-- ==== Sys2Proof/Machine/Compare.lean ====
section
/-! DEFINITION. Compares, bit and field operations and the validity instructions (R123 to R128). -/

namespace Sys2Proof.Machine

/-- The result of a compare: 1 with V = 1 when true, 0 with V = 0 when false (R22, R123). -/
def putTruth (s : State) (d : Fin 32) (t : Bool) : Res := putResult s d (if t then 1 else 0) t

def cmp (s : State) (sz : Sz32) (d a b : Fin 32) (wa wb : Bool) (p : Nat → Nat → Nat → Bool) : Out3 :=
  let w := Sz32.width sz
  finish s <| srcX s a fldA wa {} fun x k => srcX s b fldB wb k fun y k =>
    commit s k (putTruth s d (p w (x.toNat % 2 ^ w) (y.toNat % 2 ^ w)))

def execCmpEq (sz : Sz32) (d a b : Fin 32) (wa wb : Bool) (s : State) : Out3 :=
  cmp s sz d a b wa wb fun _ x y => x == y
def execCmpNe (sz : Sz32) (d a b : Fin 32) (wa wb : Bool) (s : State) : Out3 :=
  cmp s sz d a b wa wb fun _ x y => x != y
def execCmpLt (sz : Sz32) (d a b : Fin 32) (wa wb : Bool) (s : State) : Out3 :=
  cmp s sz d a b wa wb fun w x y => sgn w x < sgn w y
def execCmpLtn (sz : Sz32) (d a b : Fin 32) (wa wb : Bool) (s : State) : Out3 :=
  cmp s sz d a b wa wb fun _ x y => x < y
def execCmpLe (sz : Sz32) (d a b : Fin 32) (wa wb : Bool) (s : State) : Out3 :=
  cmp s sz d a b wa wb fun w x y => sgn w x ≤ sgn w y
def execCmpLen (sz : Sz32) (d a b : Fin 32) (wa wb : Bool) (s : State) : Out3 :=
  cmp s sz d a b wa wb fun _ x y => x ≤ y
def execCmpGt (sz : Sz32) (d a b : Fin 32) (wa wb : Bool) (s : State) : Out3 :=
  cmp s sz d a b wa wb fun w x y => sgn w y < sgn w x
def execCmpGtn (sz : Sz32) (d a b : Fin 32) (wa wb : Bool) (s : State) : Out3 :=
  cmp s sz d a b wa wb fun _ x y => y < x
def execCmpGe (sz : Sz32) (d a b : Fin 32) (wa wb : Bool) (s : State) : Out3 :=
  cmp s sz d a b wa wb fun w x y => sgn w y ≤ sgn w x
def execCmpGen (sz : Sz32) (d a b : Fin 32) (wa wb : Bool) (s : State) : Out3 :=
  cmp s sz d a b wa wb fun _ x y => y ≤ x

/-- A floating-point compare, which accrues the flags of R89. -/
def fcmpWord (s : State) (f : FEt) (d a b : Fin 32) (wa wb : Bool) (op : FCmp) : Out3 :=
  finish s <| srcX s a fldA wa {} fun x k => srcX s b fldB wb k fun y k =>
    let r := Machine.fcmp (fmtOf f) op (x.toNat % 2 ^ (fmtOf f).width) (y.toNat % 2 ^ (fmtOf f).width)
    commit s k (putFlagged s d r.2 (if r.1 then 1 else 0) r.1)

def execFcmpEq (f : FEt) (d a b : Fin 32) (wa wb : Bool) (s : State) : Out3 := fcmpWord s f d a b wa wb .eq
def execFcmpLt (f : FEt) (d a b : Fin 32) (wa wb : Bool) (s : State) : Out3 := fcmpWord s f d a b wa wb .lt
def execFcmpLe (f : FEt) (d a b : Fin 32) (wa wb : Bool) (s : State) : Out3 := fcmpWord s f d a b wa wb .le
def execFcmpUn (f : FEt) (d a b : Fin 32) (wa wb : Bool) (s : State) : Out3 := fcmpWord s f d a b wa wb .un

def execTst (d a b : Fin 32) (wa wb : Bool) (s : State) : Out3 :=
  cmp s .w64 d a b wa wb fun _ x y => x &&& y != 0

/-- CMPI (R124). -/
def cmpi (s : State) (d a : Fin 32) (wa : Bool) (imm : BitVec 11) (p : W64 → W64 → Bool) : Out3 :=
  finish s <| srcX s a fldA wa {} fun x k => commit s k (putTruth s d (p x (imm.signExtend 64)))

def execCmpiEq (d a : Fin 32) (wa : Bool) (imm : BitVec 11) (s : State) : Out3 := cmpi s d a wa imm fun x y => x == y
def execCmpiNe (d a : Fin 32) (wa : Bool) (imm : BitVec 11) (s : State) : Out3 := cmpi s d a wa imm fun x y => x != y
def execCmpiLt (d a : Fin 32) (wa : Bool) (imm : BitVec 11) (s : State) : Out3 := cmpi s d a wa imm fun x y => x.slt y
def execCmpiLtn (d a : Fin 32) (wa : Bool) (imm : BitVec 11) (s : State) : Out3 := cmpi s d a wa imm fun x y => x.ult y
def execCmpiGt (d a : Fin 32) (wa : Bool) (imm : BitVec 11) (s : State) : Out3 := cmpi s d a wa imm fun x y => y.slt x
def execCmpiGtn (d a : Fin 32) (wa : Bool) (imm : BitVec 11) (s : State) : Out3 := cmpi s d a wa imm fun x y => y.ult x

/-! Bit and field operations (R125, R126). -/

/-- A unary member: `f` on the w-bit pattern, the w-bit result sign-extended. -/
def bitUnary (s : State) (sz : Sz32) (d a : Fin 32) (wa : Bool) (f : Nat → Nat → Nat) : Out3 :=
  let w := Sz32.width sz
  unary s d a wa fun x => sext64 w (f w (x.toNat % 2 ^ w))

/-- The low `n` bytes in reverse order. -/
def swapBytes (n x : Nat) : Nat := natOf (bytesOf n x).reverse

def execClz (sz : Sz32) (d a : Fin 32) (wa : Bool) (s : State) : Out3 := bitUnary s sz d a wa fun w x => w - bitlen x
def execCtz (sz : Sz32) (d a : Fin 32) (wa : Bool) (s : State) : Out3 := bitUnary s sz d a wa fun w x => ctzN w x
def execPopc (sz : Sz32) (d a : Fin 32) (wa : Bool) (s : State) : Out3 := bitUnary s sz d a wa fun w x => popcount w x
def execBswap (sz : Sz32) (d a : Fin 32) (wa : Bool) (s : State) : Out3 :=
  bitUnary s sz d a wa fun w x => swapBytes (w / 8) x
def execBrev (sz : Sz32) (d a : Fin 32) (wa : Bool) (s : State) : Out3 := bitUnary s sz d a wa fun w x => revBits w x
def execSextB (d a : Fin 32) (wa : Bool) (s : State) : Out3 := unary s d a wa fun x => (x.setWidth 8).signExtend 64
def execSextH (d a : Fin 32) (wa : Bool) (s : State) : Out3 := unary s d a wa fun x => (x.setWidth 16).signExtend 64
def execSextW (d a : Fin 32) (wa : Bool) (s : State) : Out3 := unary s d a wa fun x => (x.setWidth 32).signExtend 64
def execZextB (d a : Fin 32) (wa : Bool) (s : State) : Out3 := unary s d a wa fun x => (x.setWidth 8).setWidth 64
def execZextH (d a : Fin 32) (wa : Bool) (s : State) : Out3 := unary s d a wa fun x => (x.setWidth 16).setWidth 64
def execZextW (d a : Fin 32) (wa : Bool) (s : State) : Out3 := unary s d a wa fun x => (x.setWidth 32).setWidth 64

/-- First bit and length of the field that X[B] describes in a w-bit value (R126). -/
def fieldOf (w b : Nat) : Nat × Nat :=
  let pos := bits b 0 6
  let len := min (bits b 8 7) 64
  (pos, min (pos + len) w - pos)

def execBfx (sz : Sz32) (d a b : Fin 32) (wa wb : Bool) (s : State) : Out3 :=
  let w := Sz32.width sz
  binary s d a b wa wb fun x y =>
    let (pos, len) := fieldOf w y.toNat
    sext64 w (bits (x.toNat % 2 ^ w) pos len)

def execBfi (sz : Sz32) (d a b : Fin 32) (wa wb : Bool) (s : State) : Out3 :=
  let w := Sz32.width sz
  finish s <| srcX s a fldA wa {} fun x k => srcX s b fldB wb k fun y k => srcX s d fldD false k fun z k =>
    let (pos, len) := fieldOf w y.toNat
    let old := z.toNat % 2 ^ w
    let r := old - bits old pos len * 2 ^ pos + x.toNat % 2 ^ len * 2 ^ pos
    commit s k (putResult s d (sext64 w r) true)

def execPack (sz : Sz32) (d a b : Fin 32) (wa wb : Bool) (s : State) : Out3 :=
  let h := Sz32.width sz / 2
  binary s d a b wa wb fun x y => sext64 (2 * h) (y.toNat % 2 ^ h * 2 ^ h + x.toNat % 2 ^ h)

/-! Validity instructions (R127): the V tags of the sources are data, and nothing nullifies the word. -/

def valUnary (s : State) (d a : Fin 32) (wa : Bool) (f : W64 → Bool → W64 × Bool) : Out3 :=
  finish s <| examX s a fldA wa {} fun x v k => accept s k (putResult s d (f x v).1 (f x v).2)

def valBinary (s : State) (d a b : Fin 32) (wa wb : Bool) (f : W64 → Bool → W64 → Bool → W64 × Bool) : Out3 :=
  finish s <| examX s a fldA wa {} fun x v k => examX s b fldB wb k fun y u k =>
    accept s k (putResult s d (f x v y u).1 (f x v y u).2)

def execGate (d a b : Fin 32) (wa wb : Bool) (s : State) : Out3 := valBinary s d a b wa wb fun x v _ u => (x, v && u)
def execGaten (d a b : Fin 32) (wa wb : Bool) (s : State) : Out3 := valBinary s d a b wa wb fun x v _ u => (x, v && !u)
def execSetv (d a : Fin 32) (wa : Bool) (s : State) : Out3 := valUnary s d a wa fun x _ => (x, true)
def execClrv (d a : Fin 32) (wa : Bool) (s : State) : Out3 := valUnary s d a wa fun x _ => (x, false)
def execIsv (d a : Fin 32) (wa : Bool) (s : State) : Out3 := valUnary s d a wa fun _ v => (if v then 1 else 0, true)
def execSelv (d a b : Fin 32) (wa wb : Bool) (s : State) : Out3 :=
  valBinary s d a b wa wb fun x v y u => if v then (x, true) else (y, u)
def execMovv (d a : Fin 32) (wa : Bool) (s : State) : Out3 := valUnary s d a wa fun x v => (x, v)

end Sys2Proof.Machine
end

━━━━━━━━━━

# REQUIREMENT
Copy out all lines of the listing where the word "operations" appears.

# WRITTEN RESPONSE
/-! DEFINITION. Compares, bit and field operations and the validity instructions (R123 to R128). -/
/-! Bit and field operations (R125, R126). -/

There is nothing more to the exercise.